Abstract

Polycategories form a rather natural generalization of multicategories. Besides the domains also the codomains of morphisms are allowed to be strings of objects. Small multicategories can be characterized elegantly as monads in a suitable bicategory of special spans with free monoids as domains. To find a similar description of small polycategories, we first investigate distributive laws in the sense of Beck between cartesian monads S and T on a category X with pullbacks as tools for constructing new bicategories of S-T-spans. We identify a class of “super-cartesian” distributive laws that indeed produce such bicategories in a straightforward manner.If we decompose the free monoid monad (_)∗ into the free semigroup monad and the exception monad, a relation on (_)∗∗ can be defined by means of three super-cartesian distributive laws such that the resulting bicategory of (_)∗-(_)∗-spans has precisely the small planar polycategories as monads.
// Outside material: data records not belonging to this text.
theorem execControllerReset_sound {qq : List Instr} {ctrl : Nat} {s : State}  (h_s : Sound qq s) : SoundOut qq (execControllerReset ctrl s) := by
  unfold execControllerReset
  repeat' first
    | with_reducible assumption
    | intro _
    | with_reducible rfl
    | with_reducible apply Sound.ite
    | with_reducible apply each_sound
    | with_reducible apply SoundOut.next
    | with_reducible apply SoundOut.ite
    | with_reducible apply memoryWrite_sound
    | with_reducible apply each_sound
    | with_reducible apply disarm_sound
    | with_reducible apply afterEnded_sound
    | with_reducible apply assertSource_sound
    | (with_reducible apply Sound.update; first | with_reducible assumption | with_reducible apply memoryWrite_sound | with_reducible apply each_sound | with_reducible apply disarm_sound | with_reducible apply afterEnded_sound | with_reducible apply assertSource_sound)
    | (extract_lets +onlyGivenNames x; refine (?_ : Sound qq x → _) ?_; intro _; clear_value x; rotate_left; subst x; rotate_left)
    | (extract_lets +onlyGivenNames x; subst x)
    | split
    | dsimp -zeta only


theorem execShutdownNormal_sound {qq : List Instr} {ctrl : Nat} {s : State}  (h_s : Sound qq s) : SoundOut qq (execShutdownNormal ctrl s) := by
  unfold execShutdownNormal
  repeat' first
    | with_reducible assumption
    | intro _
    | with_reducible rfl
    | with_reducible apply Sound.ite
    | with_reducible apply each_sound
    | with_reducible apply SoundOut.next
    | with_reducible apply SoundOut.ite
    | with_reducible apply memoryWrite_sound
    | with_reducible apply driveShutdown_sound
    | with_reducible apply noteMi_sound
    | with_reducible apply onCtrl_sound
    | (with_reducible apply Sound.update; first | with_reducible assumption | with_reducible apply memoryWrite_sound | with_reducible apply driveShutdown_sound | with_reducible apply noteMi_sound | with_reducible apply onCtrl_sound)
    | (extract_lets +onlyGivenNames x; refine (?_ : Sound qq x → _) ?_; intro _; clear_value x; rotate_left; subst x; rotate_left)
    | (extract_lets +onlyGivenNames x; subst x)
    | split
    | dsimp -zeta only


theorem execShutdownAbrupt_sound {qq : List Instr} {ctrl : Nat} {s : State}  (h_s : Sound qq s) : SoundOut qq (execShutdownAbrupt ctrl s) := by
  unfold execShutdownAbrupt
  repeat' first
    | with_reducible assumption
    | intro _
    | with_reducible rfl
    | with_reducible apply Sound.ite
    | with_reducible apply each_sound
    | with_reducible apply SoundOut.next
    | with_reducible apply SoundOut.ite
    | with_reducible apply memoryWrite_sound
    | with_reducible apply endCommands_sound
    | with_reducible apply onCtrl_sound
    | with_reducible apply noteMi_sound
    | with_reducible apply afterEnded_sound
    | (with_reducible apply Sound.update; first | with_reducible assumption | with_reducible apply memoryWrite_sound | with_reducible apply endCommands_sound | with_reducible apply onCtrl_sound | with_reducible apply noteMi_sound | with_reducible apply afterEnded_sound)
    | (extract_lets +onlyGivenNames x; refine (?_ : Sound qq x → _) ?_; intro _; clear_value x; rotate_left; subst x; rotate_left)
    | (extract_lets +onlyGivenNames x; subst x)
    | split
    | dsimp -zeta only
General polycategories require a different construction and a span instead of a relation. However, only the notion of planar polycategory can be generalized to 2-dimensional structures, where objects are replaced by typed 1-cells. “ fc-polycategories” have essentially the same characterization as planar polycategories, but over the base grph rather than set.One of the distributive laws used above, complementation on the free semigroup monad, seems to be new. We identify its algebras as associative double semi-groups.Then we address the question, which spans between TS and ST correctly generalize (super-cartesian) distributive laws and provide an associative composition for S-T-spans with canonical units. We obtain four simple sufficient conditions, best formulated in the fc-multicategory of spans and morphisms in [ X,X], that clarify the notion of super-cartesian distributive law and justify the added generality.Finally, we show how by first quotienting the bicategory X-spn the constructions outlined above can be used even for weakly cartesian monads, in particular the free commutative monoid monad, which fails to be cartesian.